### DATA TO EXAMINE
-- ==== Sys2Proof/Laws/Loop.lean ====
section
/-! SUPPORT. The laws of the counted loop `forUp`. -/

namespace Sys2Proof.Machine

variable {σ : Type}

@[simp] theorem forUp_zero (f : Nat → σ → σ) (s : σ) : forUp 0 f s = s := rfl

@[simp] theorem forUp_succ (n : Nat) (f : Nat → σ → σ) (s : σ) :
    forUp (n + 1) f s = f n (forUp n f s) := rfl

/-- The loop rule: what holds before the first pass and is carried from pass `k` to pass `k + 1` holds at the end. -/
theorem forUp_induct {P : Nat → σ → Prop} {f : Nat → σ → σ} {s : σ} (n : Nat) (h0 : P 0 s)
    (hs : ∀ k, k < n → ∀ t, P k t → P (k + 1) (f k t)) : P n (forUp n f s) := by
  induction n with
  | zero => exact h0
  | succ n ih => exact hs n (Nat.lt_succ_self n) _ (ih fun k hk => hs k (Nat.lt_succ_of_lt hk))

/-- A property every pass keeps is kept by the loop. -/
theorem forUp_keeps {P : σ → Prop} {f : Nat → σ → σ} {s : σ} (n : Nat) (h0 : P s)
    (hs : ∀ k, k < n → ∀ t, P t → P (f k t)) : P (forUp n f s) :=
  forUp_induct (P := fun _ => P) n h0 hs

/-- Loops whose bodies agree on every state they meet agree. -/
theorem forUp_congr {f g : Nat → σ → σ} (n : Nat) (s : σ) (h : ∀ k, k < n → ∀ t, f k t = g k t) :
    forUp n f s = forUp n g s := by
  induction n with
  | zero => rfl
  | succ n ih =>
    simp only [forUp_succ]
    rw [ih fun k hk => h k (Nat.lt_succ_of_lt hk), h n (Nat.lt_succ_self n)]

/-- A loop over a sum of two counts is one loop after the other. -/
theorem forUp_add (a b : Nat) (f : Nat → σ → σ) (s : σ) :
    forUp (a + b) f s = forUp b (fun k t => f (a + k) t) (forUp a f s) := by
  induction b with
  | zero => rfl
  | succ b ih => rw [← Nat.add_assoc, forUp_succ, ih, forUp_succ]

/-- The loop as a fold over the list of its counter's values. -/
theorem forUp_eq_foldl (n : Nat) (f : Nat → σ → σ) (s : σ) :
    forUp n f s = (List.range n).foldl (fun t k => f k t) s := by
  induction n with
  | zero => rfl
  | succ n ih => rw [forUp_succ, ih, List.range_succ, List.foldl_append]; rfl

end Sys2Proof.Machine
end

### YOUR INSTRUCTIONS
Reproduce every line of the material exactly.

### YOUR RESPONSE
-- ==== Sys2Proof/Laws/Loop.lean ====
section
/-! SUPPORT. The laws of the counted loop `forUp`. -/

namespace Sys2Proof.Machine

variable {σ : Type}

@[simp] theorem forUp_zero (f : Nat → σ → σ) (s : σ) : forUp 0 f s = s := rfl

@[simp] theorem forUp_succ (n : Nat) (f : Nat → σ → σ) (s : σ) :
    forUp (n + 1) f s = f n (forUp n f s) := rfl

/-- The loop rule: what holds before the first pass and is carried from pass `k` to pass `k + 1` holds at the end. -/
theorem forUp_induct {P : Nat → σ → Prop} {f : Nat → σ → σ} {s : σ} (n : Nat) (h0 : P 0 s)
    (hs : ∀ k, k < n → ∀ t, P k t → P (k + 1) (f k t)) : P n (forUp n f s) := by
  induction n with
  | zero => exact h0
  | succ n ih => exact hs n (Nat.lt_succ_self n) _ (ih fun k hk => hs k (Nat.lt_succ_of_lt hk))

/-- A property every pass keeps is kept by the loop. -/
theorem forUp_keeps {P : σ → Prop} {f : Nat → σ → σ} {s : σ} (n : Nat) (h0 : P s)
    (hs : ∀ k, k < n → ∀ t, P t → P (f k t)) : P (forUp n f s) :=
  forUp_induct (P := fun _ => P) n h0 hs

/-- Loops whose bodies agree on every state they meet agree. -/
theorem forUp_congr {f g : Nat → σ → σ} (n : Nat) (s : σ) (h : ∀ k, k < n → ∀ t, f k t = g k t) :
    forUp n f s = forUp n g s := by
  induction n with
  | zero => rfl
  | succ n ih =>
    simp only [forUp_succ]
    rw [ih fun k hk => h k (Nat.lt_succ_of_lt hk), h n (Nat.lt_succ_self n)]

/-- A loop over a sum of two counts is one loop after the other. -/
theorem forUp_add (a b : Nat) (f : Nat → σ → σ) (s : σ) :
    forUp (a + b) f s = forUp b (fun k t => f (a + k) t) (forUp a f s) := by
  induction b with
  | zero => rfl
  | succ b ih => rw [← Nat.add_assoc, forUp_succ, ih, forUp_succ]

/-- The loop as a fold over the list of its counter's values. -/
theorem forUp_eq_foldl (n : Nat) (f : Nat → σ → σ) (s : σ) :
    forUp n f s = (List.range n).foldl (fun t k => f k t) s := by
  induction n with
  | zero => rfl
  | succ n ih => rw [forUp_succ, ih, List.range_succ, List.foldl_append]; rfl

end Sys2Proof.Machine
end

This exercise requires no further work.